Lifecycle hooks	sync on session start/end, deck backup before writes, audit log after scheduling changes, tool-error recovery
Safety policies	practice mode blocks `rate_card` so cram sessions cannot change real scheduling
Streaming	the deck builder prints progress while the agent researches and creates cards
Triggers	watch mode reacts to `.py` file changes and asks the agent to card important changes
Built-in read-only tools	codebase mode lets the agent inspect a repo without editing it

That list is the reason this worked better as an SDK project than as one giant prompt around a model call.

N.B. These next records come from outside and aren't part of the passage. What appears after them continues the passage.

-- ==== Sys2Proof/Laws/Reference.lean ====
section
/-! SUPPORT. The fixed functions `expRef`, `logRef`, `tanhRef`, `sinRef` and `pow2Ref` have the properties of
00_scope.md R22, so the open functions of Config are all that R22 admits. -/

namespace Sys2Proof.Machine

set_option Elab.async false

/-! ### FAITHFUL from an enclosure -/

/-- No finite binary64 value lies strictly between y and v. -/
def Adjacent (y : Double) (v : ℝ) : Prop :=
  isNaN y = false ∧ ∀ d, isFinite d = true →
    (v < (fval d : ℝ) → fle y d = true) ∧ ((fval d : ℝ) < v → fle d y = true)

/-- The upper end of an enclosure with at most one binary64 value in it, rounded down, is next to what it encloses. -/
theorem adjacent_below {lo hi : ℚ} {v : ℝ} (h1 : (lo : ℝ) ≤ v) (h2 : v ≤ hi)
    (hu : ∀ a b : Int, a < b → lo ≤ keyValue a → keyValue b ≤ hi → False) : Adjacent (below hi) v := by
  obtain ⟨hk, hn⟩ := fkey_below hi
  refine ⟨hn, fun d hd => ?_⟩
  have hdn := not_isNaN_of_isFinite hd
  rw [fle_iff hn hdn, fle_iff hdn hn, le_below hi hd]
  refine ⟨fun h => ?_, fun h => by exact_mod_cast h.le.trans h2⟩
  have hlo : lo ≤ keyValue (fkey d) := by
    rw [← fval_eq]
    exact_mod_cast h1.trans h.le
  obtain ⟨r1, r2⟩ := keyBelow_range hi
  have r3 := (fkey_range hd).1
  rw [hk]
  by_contra hc
  exact hu _ _ (Int.not_le.1 hc) hlo ((le_keyBelow hi (by omega) r2).1 (Int.le_refl _))

theorem unique_of_gap {lo hi : ℚ} (h : (hi : ℝ) ≤ lo + narrow) (a b : Int) (hab : a < b) (h1 : lo ≤ keyValue a)
    (h2 : keyValue b ≤ hi) : False := by
  have h3 := keyValue_gap hab
  have h4 : (lo : ℝ) + 1 / (one64Units : ℝ) ≤ hi := by
    have : ((lo + 1 / (one64Units : ℚ) : ℚ) : ℝ) ≤ hi := Rat.cast_le.2 (by linarith)
    push_cast at this
    exact this
  have := narrow_lt_unit
  linarith

theorem unique_of_ratio {lo hi : ℚ} (h0 : (0 : ℝ) < lo) (h : (hi : ℝ) ≤ lo * (1 + narrow)) (a b : Int) (hab : a < b)
    (h1 : lo ≤ keyValue a) (h2 : keyValue b ≤ hi) : False := by
  have h0' : 0 < lo := by exact_mod_cast h0
  have ha : 0 ≤ a := by
    have h5 : keyValue 0 ≤ keyValue a := by
      rw [keyValue_zero]
      exact h0'.le.trans h1
    exact (keyValue_le_iff _ _).1 h5
  have h3 := keyValue_ratio ha hab
  have hl : (lo : ℝ) ≤ (hi - lo) * 2 ^ 53 := by
    have h6 := (keyValue_lt_iff a b).2 hab
    have : lo ≤ (hi - lo) * 2 ^ 53 := by linarith
    exact_mod_cast this
  have hn : narrow * 2 ^ 53 < 1 := by
    have h7 := narrow_le
    have h8 : ((2 : ℝ) ^ 1100)⁻¹ * 2 ^ 53 < 1 := by
      rw [inv_mul_lt_iff₀ (by positivity), mul_one]
      exact pow_lt_pow_right₀ (by norm_num) (by norm_num)
    have h9 : narrow * 2 ^ 53 ≤ ((2 : ℝ) ^ 1100)⁻¹ * 2 ^ 53 := mul_le_mul_of_nonneg_right h7 (by positivity)
    linarith
  have h10 : ((hi : ℝ) - lo) * 2 ^ 53 ≤ lo * (narrow * 2 ^ 53) := by
    have : (hi : ℝ) - lo ≤ lo * narrow := by linarith
    calc ((hi : ℝ) - lo) * 2 ^ 53 ≤ lo * narrow * 2 ^ 53 := mul_le_mul_of_nonneg_right this (by positivity)
      _ = _ := by ring
  have h11 : (lo : ℝ) * (narrow * 2 ^ 53) < lo * 1 := mul_lt_mul_of_pos_left hn h0
  linarith

/-- Two real numbers no binary64 value tells apart have the same neighbours. -/
theorem Adjacent.congr {y : Double} {v v' : ℝ} (h : Adjacent y v')
    (h1 : ∀ d, isFinite d = true → v < (fval d : ℝ) → v' < (fval d : ℝ))
    (h2 : ∀ d, isFinite d = true → (fval d : ℝ) < v → (fval d : ℝ) < v') : Adjacent y v :=
  ⟨h.1, fun d hd => ⟨fun hv => (h.2 d hd).1 (h1 d hd hv), fun hv => (h.2 d hd).2 (h2 d hd hv)⟩⟩

/-- A finite value is next to itself. -/
theorem adjacent_self {y : Double} (h : isFinite y = true) : Adjacent y (fval y : ℝ) := by
  refine ⟨not_isNaN_of_isFinite h, fun d hd => ?_⟩
  rw [fle_iff (not_isNaN_of_isFinite h) (not_isNaN_of_isFinite hd),
    fle_iff (not_isNaN_of_isFinite hd) (not_isNaN_of_isFinite h)]
  exact ⟨fun hv => (fval_le_iff _ _).1 (by exact_mod_cast hv.le),
    fun hv => (fval_le_iff _ _).1 (by exact_mod_cast hv.le)⟩

/-- +0.0 is next to a positive number below the smallest subnormal. -/
theorem adjacent_zero {v : ℝ} (h0 : 0 < v) (h : v < (2 ^ 1074)⁻¹) : Adjacent fzero v := by
  have hz : fval fzero = 0 := fval_zero (by decide)
  refine ⟨isNaN_fzero, fun d hd => ?_⟩
  have hdn := not_isNaN_of_isFinite hd
  rw [fle_iff isNaN_fzero hdn, fle_iff hdn isNaN_fzero, ← fval_le_iff, ← fval_le_iff, hz]
  refine ⟨fun hv => by exact_mod_cast (h0.trans hv).le, fun hv => ?_⟩
  by_contra hc
  have hg := fval_gap (x := fzero) (y := d) (by rw [hz]; exact not_le.1 hc)
  rw [hz, zero_add] at hg
  have : ((1 / (one64Units : ℚ) : ℚ) : ℝ) ≤ fval d := Rat.cast_le.2 hg
  rw [Rat.cast_div, Rat.cast_one, Rat.cast_natCast, units_real, one_div] at this
  linarith only [this, hv, h]

theorem Adjacent.neg {y : Double} {v : ℝ} (h : Adjacent y v) : Adjacent (fneg y) (-v) := by
  have hk : ∀ z, fkey (fneg z) = -fkey z := fun z => by
    unfold fkey
    rw [fsign_fneg, fmag_fneg]
    cases fsign z <;> simp
  have hnn : isNaN (fneg y) = false := by
    have := h.1
    rw [isNaN_eq] at this ⊢
    rwa [fmag_fneg]
  refine ⟨hnn, fun d hd => ?_⟩
  have hd' : isFinite (fneg d) = true := by rwa [isFinite_eq, fmag_fneg, ← isFinite_eq]
  have hv : (fval (fneg d) : ℝ) = -fval d := by
    have : fval (fneg d) = -fval d := by rw [fval_eq, fval_eq, hk, keyValue_neg]
    rw [this]
    push_cast
    rfl
  obtain ⟨h1, h2⟩ := h.2 (fneg d) hd'
  rw [fle_iff h.1 (not_isNaN_of_isFinite hd'), hk, hv] at h1
  rw [fle_iff (not_isNaN_of_isFinite hd') h.1, hk, hv] at h2
  rw [fle_iff hnn (not_isNaN_of_isFinite hd), fle_iff (not_isNaN_of_isFinite hd) hnn, hk]
  exact ⟨fun hh => by have := h2 (by linarith); omega, fun hh => by have := h1 (by linarith); omega⟩

/-! ### from neighbours to one unit in the last place -/

/-- A magnitude and its neighbours are at most one unit in the last place of the magnitude apart. -/
theorem magUnits_step (m : Nat) : ∃ k, (k = 0 ∨ 2 ^ (52 + k) ≤ magUnits 52 m) ∧
    magUnits 52 (m + 1) ≤ magUnits 52 m + 2 ^ k ∧ magUnits 52 m ≤ magUnits 52 (m - 1) + 2 ^ k := by
  rcases Nat.lt_or_ge m (2 ^ 52) with h | h
  · have e : ∀ q, q ≤ 2 ^ 53 → magUnits 52 q = q := fun q hq => by
      have := magUnits_binade 0 q (.inl rfl) hq
      simpa using this
    refine ⟨0, .inl rfl, ?_⟩
    rw [e m (by omega), e (m + 1) (by omega), e (m - 1) (by omega)]
    omega
  · obtain ⟨k, q, hm, hq1, hq2⟩ : ∃ k q, m = k * 2 ^ 52 + q ∧ 2 ^ 52 ≤ q ∧ q < 2 ^ 53 :=
      ⟨m / 2 ^ 52 - 1, 2 ^ 52 + m % 2 ^ 52, by omega, by omega, by omega⟩
    have e0 := magUnits_binade k q (.inr hq1) (by omega)
    have e1 := magUnits_binade k (q + 1) (.inr (by omega)) (by omega)
    have hdown : ∃ q' k', q ≤ q' + 1 ∧ k' ≤ k ∧ magUnits 52 (k * 2 ^ 52 + q - 1) = q' * 2 ^ k' ∧
        q * 2 ^ k ≤ q' * 2 ^ k' + 2 ^ k := by
      rcases Nat.lt_or_ge (2 ^ 52) q with h1 | h1
      · refine ⟨q - 1, k, by omega, Nat.le_refl _, ?_, ?_⟩
        · rw [show k * 2 ^ 52 + q - 1 = k * 2 ^ 52 + (q - 1) by omega]
          exact magUnits_binade k _ (.inr (by omega)) (by omega)
        · rw [← Nat.succ_mul]
          exact Nat.mul_le_mul_right _ (by omega)
      · obtain rfl : q = 2 ^ 52 := by omega
        cases k with
        | zero =>
          refine ⟨2 ^ 52 - 1, 0, by omega, Nat.le_refl _, ?_, by omega⟩
          have := magUnits_binade 0 (2 ^ 52 - 1) (.inl rfl) (by omega)
          simpa using this
        | succ k =>
          refine ⟨2 ^ 53 - 1, k, by omega, by omega, ?_, ?_⟩
          · rw [show (k + 1) * 2 ^ 52 + 2 ^ 52 - 1 = k * 2 ^ 52 + (2 ^ 53 - 1) by omega]
            exact magUnits_binade k _ (.inr (by omega)) (by omega)
          · have h2 : 0 < 2 ^ k := Nat.two_pow_pos k
            rw [Nat.pow_succ 2 k]
            omega
    obtain ⟨q', k', -, -, hd, hle⟩ := hdown
    refine ⟨k, .inr ?_, ?_, ?_⟩
    · rw [hm, e0, Nat.pow_add]
      exact Nat.mul_le_mul_right _ hq1
    · rw [hm, Nat.add_assoc, e1, e0, Nat.succ_mul]
    · rw [hm, hd, e0]
      exact hle
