-- ==== Sys2Proof/Tests/Slice0.lean ====
section
/-! SUPPORT. The model's own tests. Expected words come from spec/95_test_vectors.md, named by their ids, or from the
tables of spec/; the witnesses at the end show, for each obligation with hypotheses, a state and operands that meet
them together. -/

namespace Sys2Proof.Tests

open Sys2Proof Sys2Proof.Machine

set_option Elab.async false

/-! ### well-formedness: a frame count above 16 bits has no encoding (R144) -/

theorem test_wellFormed_refuses_wtoProcess : WellFormed (.wtoProcess 65536) = false := by decide
theorem test_wellFormed_refuses_pboProcess : WellFormed (.pboProcess 65536) = false := by decide
theorem test_wellFormed_refuses_mlfProcess : WellFormed (.mlfProcess 65536) = false := by decide
theorem test_wellFormed_refuses_adsrProcess : WellFormed (.adsrProcess 65536) = false := by decide
theorem test_wellFormed_largest : WellFormed (.wtoProcess 65535) = true := by decide

/-! ### decoding: every constructor from a word written out field by field (R140, R143, R148) -/

theorem test_decode_nop : decode (.cmd 0b0000_0000_00000000_0000000000000000#32) = .ok .nop := by decide
theorem test_decode_initAll : decode (.cmd 0b0000_0001_00000000_0000000000000000#32) = .ok .initAll := by decide
theorem test_decode_resetAll : decode (.cmd 0b0000_0010_00000000_0000000000000000#32) = .ok .resetAll := by decide
theorem test_decode_wtoInit : decode (.cmd 0b0001_0001_00000000_0000000000000000#32) = .ok .wtoInit := by decide
theorem test_decode_wtoReset : decode (.cmd 0b0001_0010_00000000_0000000000000000#32) = .ok .wtoReset := by decide
theorem test_decode_wtoProcess :
    decode (.cmd 0b0001_0011_00000000_0000000000000100#32) = .ok (.wtoProcess 4) := by decide
theorem test_decode_pboInit : decode (.cmd 0b0010_0001_00000000_0000000000000000#32) = .ok .pboInit := by decide
theorem test_decode_pboReset : decode (.cmd 0b0010_0010_00000000_0000000000000000#32) = .ok .pboReset := by decide
theorem test_decode_pboProcess :
    decode (.cmd 0b0010_0011_00000000_1111111111111111#32) = .ok (.pboProcess 65535) := by decide
theorem test_decode_mlfInit : decode (.cmd 0b0011_0001_00000000_0000000000000000#32) = .ok .mlfInit := by decide
theorem test_decode_mlfReset : decode (.cmd 0b0011_0010_00000000_0000000000000000#32) = .ok .mlfReset := by decide
theorem test_decode_mlfProcess :
    decode (.cmd 0b0011_0011_00000000_1000000000000000#32) = .ok (.mlfProcess 32768) := by decide
theorem test_decode_adsrInit : decode (.cmd 0b0100_0001_00000000_0000000000000000#32) = .ok .adsrInit := by decide
theorem test_decode_adsrReset : decode (.cmd 0b0100_0010_00000000_0000000000000000#32) = .ok .adsrReset := by decide
theorem test_decode_adsrProcess :
    decode (.cmd 0b0100_0011_00000000_0000000000000000#32) = .ok (.adsrProcess 0) := by decide
theorem test_decode_busRead :
    decode (.bus 0b0_10000000000000000000000000000001_00000000000000000000000000000000#65)
      = .ok (.busRead 0x80000001) := by decide
theorem test_decode_busWrite :
    decode (.bus 0b1_00000000000000010101000000000000_11000000000000000000000000000011#65)
      = .ok (.busWrite 0x00015000 0xC0000003) := by decide

/-- ERR-1, ERR-8, ERR-9, ERR-10: the illegal words are rejected, each by its own name. -/
theorem test_decode_rejects :
    decode (.cmd 0x50000000) = .error .reservedUnit ∧ decode (.cmd 0x13010004) = .error .reservedBits ∧
    decode (.cmd 0x00000001) = .error .nonzeroArg ∧ decode (.cmd 0x10000000) = .error .reservedOp ∧
    decode (.cmd 0x14000000) = .error .reservedOp ∧ decode (.cmd 0x03000000) = .error .reservedOp := by decide

theorem test_encode_wtoProcess : encode (.wtoProcess 200) = .cmd 0x130000C8 := by decide

/-- The host's two readers of a table row: a 32-bit command word and a bus record. -/
theorem test_decodeTableWord :
    decodeTableWord 32 0x33000004 = some (.mlfProcess 4) ∧ decodeTableWord 32 0x50000000 = none ∧
    decodeTableWord 72 0x1_00000110_43BB8000 = some (.busWrite 0x110 0x43BB8000) ∧
    decodeTableWord 72 0x0_00000000_00000000 = some (.busRead 0) := by decide

/-! ### arithmetic against values the spec gives -/

/-- Literals whose binary64 words the spec writes (R15, ADSR-3). -/
theorem test_literals :
    lit 13 10 = 0x3FF4CCCCCCCCCCCD ∧ fneg (lit 1 1000) = 0xBF50624DD2F1A9FC ∧
    fsub (lit 1 2) (lit 1 1000) = 0x3FDFEF9DB22D0E56 ∧ fmul (ofInt 2) fpi = twoPi := by decide +kernel

/-- The Wrap vectors. -/
theorem test_wrap :
    wrap (fneg (pow2Exact (-60))) = 0 ∧ wrap (fneg (lit 1 4)) = lit 3 4 ∧ wrap (lit 11 4) = lit 3 4 ∧
    wrap (ofInt (-1)) = 0 ∧ wrap (ofInt 1) = 0 ∧ wrap 0 = 0 := by decide +kernel

/-- The Wrap2 vectors. -/
theorem test_wrap2 :
    wrap2 (ofInt (-1)) = ofInt 1 ∧ wrap2 (fneg (lit 1 4)) = lit 3 4 ∧ wrap2 (fneg (lit 5 2)) = lit 1 2 ∧
    wrap2 (ofInt 1) = 0 ∧ wrap2 (fneg (pow2Exact (-60))) = ofInt 1 ∧ wrap2 (lit 1 2) = lit 1 2 := by decide +kernel

/-- The corrections at dt = 1/64. -/
theorem test_corrections :
    blep 0 (lit 1 64) = ofInt (-1) ∧ blep (lit 1 128) (lit 1 64) = fneg (lit 1 4) ∧
    blep (lit 127 128) (lit 1 64) = lit 1 4 ∧ blep (lit 1 2) (lit 1 64) = 0 ∧
    blamp 0 (lit 1 64) = lit 1 3 ∧ f32 (blamp (lit 1 128) (lit 1 64)) = f32 (lit 1 24) ∧
    f32 (blamp (lit 127 128) (lit 1 64)) = f32 (lit 1 24) ∧ blamp (lit 1 2) (lit 1 64) = 0 := by decide +kernel

/-- The shape table at dt = 1/64, pw = 0.5 and t = 0.25, for the shapes without SIN. -/
theorem test_shapes_at_quarter :
    let v := fun c => f32 (shape c (lit 1 4) (lit 1 64) (lit 1 2))
    v 1 = 0x3F7AAAAB ∧ v 2 = f32 (ofInt 1) ∧ v 3 = f32 (lit 1 2) ∧ v 4 = f32 (lit 1 2) ∧ v 5 = f32 (ofInt 1) ∧
    v 8 = 0x3F7AAAAB ∧ v 9 = f32 (ofInt 1) ∧ v 10 = f32 (ofInt 1) ∧ v 11 = f32 (ofInt 1) ∧ v 12 = 0x3FBAAAAB ∧
    v 13 = 0 ∧ v 15 = 0 := by decide +kernel

/-- The shape table at t = 0.75. -/
theorem test_shapes_at_three_quarters :
    let v := fun c => f32 (shape c (lit 3 4) (lit 1 64) (lit 1 2))
    v 1 = 0xBF7AAAAB ∧ v 2 = f32 (ofInt (-1)) ∧ v 3 = f32 (fneg (lit 1 2)) ∧ v 4 = f32 (fneg (lit 1 2)) ∧
    v 5 = f32 (ofInt (-1)) ∧ v 8 = 0xBF7AAAAB ∧ v 9 = f32 (ofInt (-1)) ∧ v 10 = f32 (ofInt (-1)) ∧
    v 11 = f32 (ofInt (-1)) ∧ v 12 = f32 (fneg (lit 1 2)) := by decide +kernel

/-- RECTANGLE with pw = 0.25 at t = 0, 0.125, 0.25 and 0.5. -/
theorem test_rectangle :
    let v := fun t => shape 5 t (lit 1 64) (lit 1 4)
    v 0 = lit 1 2 ∧ v (lit 1 8) = lit 3 2 ∧ v (lit 1 4) = lit 1 2 ∧ v (lit 1 2) = fneg (lit 1 2) := by decide +kernel

/-! ### one step of each instruction -/

/-- The state a meaning leaves. -/
def after (a : Answer) : State :=
  match a with
  | .next s => s
  | .fault _ => State.reset
  | .refused _ => State.reset

/-- The state after one transaction from s. -/
def run (i : Instr) (s : State) : State := after (exec i s)

/-- A state with some words written to RAM. -/
def withWords (l : List (Nat × Word)) (s : State) : State := l.foldl (fun t p => t.putWord p.1 p.2) s

/-- A state in which every unit is initialized. -/
def initialized : State := run .initAll State.reset

theorem test_busRead_constant : (run (.busRead 0x000) State.reset).readData = 0x4C534331 := by decide +kernel

/-- ERR-2: a misaligned read. -/
theorem test_busRead_misaligned :
    (run (.busRead 0x00000102) { State.reset with readData := 0xFFFFFFFF }).readData = 0 ∧
    (run (.busRead 0x00000102) State.reset).status.word = 0x50000010 := by decide +kernel

/-- R182's example: `wr WTO_FREQUENCY, f32(375.0)`. -/
theorem test_busWrite_frequency :
    (run (.busWrite 0x110 0x43BB8000) State.reset).wto.frequency = 0x43BB8000 := by decide +kernel

/-- ERR-12: a spread above the range is clamped and recorded. -/
theorem test_busWrite_spread :
    (run (.busWrite 0x108 0x45BB8000) State.reset).wto.unisonSpread = 0x45960000 ∧
    (run (.busWrite 0x108 0x45BB8000) State.reset).status.word = 0x30000004 := by decide +kernel

theorem test_nop : run .nop initialized = initialized := rfl

/-- LC-0b. -/
theorem test_initAll : (run .initAll State.reset).status.word = 0x000F0000 := by decide +kernel

/-- LC-5: INIT bits are kept. -/
theorem test_resetAll :
    let s := { initialized with pbo := { initialized.pbo with t := lit 1 2 } }
    (run .resetAll s).pbo.t = 0 ∧ (run .resetAll s).status.word = 0x000F0000 := by decide +kernel

/-- LC-0. -/
theorem test_wtoInit : (run .wtoInit State.reset).status.word = 0x00010000 := by decide +kernel

theorem test_wtoReset :
    let s := { State.reset with wto := { Wto.reset with phase := Vector.replicate 16 (lit 1 2) } }
    (run .wtoReset s).wto.phaseOf 15 = 0 ∧ (run .wtoReset s).status.word = 0 := by decide +kernel

/-- The ramp table's first samples (section 4's common setup) and a WTO that plays it. -/
def ramp (frequency : Word) : State :=
  withWords [(0x00200000, 0x00000000), (0x00200004, 0x3A000000)]
    { initialized with
      wto := { initialized.wto with type := 4, frequency := frequency }
      numTables := initialized.numTables.set 4 1 }

/-- WTO-1, its first two frames. -/
theorem test_wtoProcess_ramp :
    let t := run (.wtoProcess 2) (ramp 0x40BB8000)
    t.mem.word? 0x00015000 = some 0x00000000 ∧ t.mem.word? 0x00015004 = some 0x39000000 ∧
    t.wto.phaseOf 0 = lit 2 8192 ∧ t.status.word = 0x000F0100 := by decide +kernel

/-- WTO-6b: three voices at 6000 Hz spread by 2400 cents; the phases after one frame are one third of those given
after three. -/
theorem test_wtoProcess_unison :
    let s := ramp 0x45BB8000
    let u := { s with wto := { s.wto with unisonCount := 3, unisonSpread := 0x45160000 } }
    let t := run (.wtoProcess 1) u
    t.wto.phaseOf 0 = lit 1 16 ∧ t.wto.phaseOf 1 = lit 1 8 ∧ t.wto.phaseOf 2 = lit 1 4 ∧ t.wto.phaseOf 3 = 0 := by
  decide +kernel

theorem test_pboInit : (run .pboInit State.reset).status.word = 0x00020000 := by decide +kernel

theorem test_pboReset :
    (run .pboReset { State.reset with pbo := { Pbo.reset with t := lit 1 2 } }).pbo.t = 0 := by decide +kernel

/-- PBO-1, its first two frames. -/
theorem test_pboProcess_square :
    let s := { initialized with pbo := { initialized.pbo with shape := 2, frequency := 0x443B8000 } }
    let t := run (.pboProcess 2) s
    t.mem.word? 0x0001C000 = some 0x00000000 ∧ t.mem.word? 0x0001C004 = some 0x3F800000 ∧
    t.pbo.t = lit 2 64 := by decide +kernel

/-- PBO-5: a step of -1.0 leaves the phase at exactly 1.0. -/
theorem test_pboProcess_two_sided :
    let s := { initialized with pbo := { initialized.pbo with
      shape := 2, frequency := 0x443B8000, phaseMod := 0xBF800000, phaseModDepth := 0x42820000 } }
    let t := run (.pboProcess 1) s
    t.mem.word? 0x0001C000 = some 0x00000000 ∧ t.pbo.t = ofInt 1 := by decide +kernel

theorem test_mlfInit : (run .mlfInit State.reset).status.word = 0x00040000 := by decide +kernel

theorem test_mlfReset :
    let s := { State.reset with mlf := { Mlf.reset with bout := Vector.replicate 4 (lit 1 2) } }
    (run .mlfReset s).mlf = Mlf.reset := by decide +kernel

/-- MLF-2, its first two frames. -/
theorem test_mlfProcess_modelB :
    let s := withWords [(0x00022000, 0x3F800000), (0x00022004, 0x00000000)] { initialized with
      mlf := { initialized.mlf with
        modelB := true, inputConnected := true, cutoffB := 0x3F000000, resonanceB := 0x00000000 } }
    let t := run (.mlfProcess 2) s
    t.mem.word? 0x00023000 = some 0x3D224B26 ∧ t.mem.word? 0x00023004 = some 0x3DE9B3E4 := by decide +kernel

/-- MLF-1, one frame: Model A with zero input. -/
theorem test_mlfProcess_modelA :
    let s := withWords [(0x00022000, 0x00000000)] { initialized with
      mlf := { initialized.mlf with inputConnected := true } }
    let t := run (.mlfProcess 1) s
    t.mem.word? 0x00023000 = some 0x00000000 ∧ t.mlf.dv[0] = 0x0000000000000000 ∧
    t.mlf.dv[1] = 0x8000000000000000 ∧ t.mlf.v[3] = 0 := by decide +kernel

theorem test_adsrInit : (run .adsrInit State.reset).status.word = 0x00080000 := by decide +kernel

theorem test_adsrReset :
    let s := { State.reset with adsr := { Adsr.reset with phase := .decay, level := fone, prevGate := true } }
    (run .adsrReset s).adsr.stateWord = 0 ∧ (run .adsrReset s).adsr.level = 0 := by decide +kernel

/-- An ADSR with the coefficients ADSR-3 gives for zero times, connected, its gate read per frame. -/
def zeroTimes : Adsr := { Adsr.reset with
  attackTime := 0, decayTime := 0, releaseTime := 0, inputConnected := true, paramMode := 1
  coefs :=
    { attackCoef := 0, attackBase := 0x3FF4CCCCCCCCCCCD, decayCoef := 0, decayBase := 0x3FDFEF9DB22D0E56
      releaseCoef := 0, releaseBase := 0xBF50624DD2F1A9FC } }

Now, the first useful step: give the agent hands.

Giving the Agent Hands: Anki as Python Tools

Anki already has an HTTP API through the AnkiConnect add-on. The entire bridge is basically one POST to localhost:

def invoke(action: str, **params):
    response = requests.post(
        "http://localhost:8765",
        json={"action": action, "version": 6, "params": params},
        timeout=30,
    )
    response.raise_for_status()
    payload = response.json()
    if payload["error"]:
        raise RuntimeError(payload["error"])
    return payload["result"]

From there, the agent tools are just normal Python functions.

A simplified version:

def list_decks() -> str:
    """List all Anki decks with their due counts."""
    decks = invoke("deckNames")
    stats = invoke("getDeckStats", decks=decks)
    return json.dumps(stats)


def get_due_cards(deck: str = "", limit: int = 5) -> str:
    """Return due cards without revealing the answer side."""
    query = f'deck:"{deck}" is:due' if deck else "is:due"
    card_ids = invoke("findCards", query=query)[:limit]
    cards = invoke("cardsInfo", cards=card_ids)
    return json.dumps(cards)


def rate_card(card_id: int, rating: int) -> str:
    """Submit a user-confirmed Anki rating: 1 Again, 2 Hard, 3 Good, 4 Easy."""
    invoke("answerCards", answers=[{"cardId": card_id, "ease": rating}])
    return json.dumps({"rated": card_id, "rating": rating})

Then register them with the SDK:

from google.antigravity import LocalAgentConfig

config = LocalAgentConfig(
    tools=[list_decks, get_due_cards, rate_card],
)

That is one of the nicest parts of the SDK: custom tools do not require a separate server. For this version, I did not need MCP, a framework, a schema generator, or a second process.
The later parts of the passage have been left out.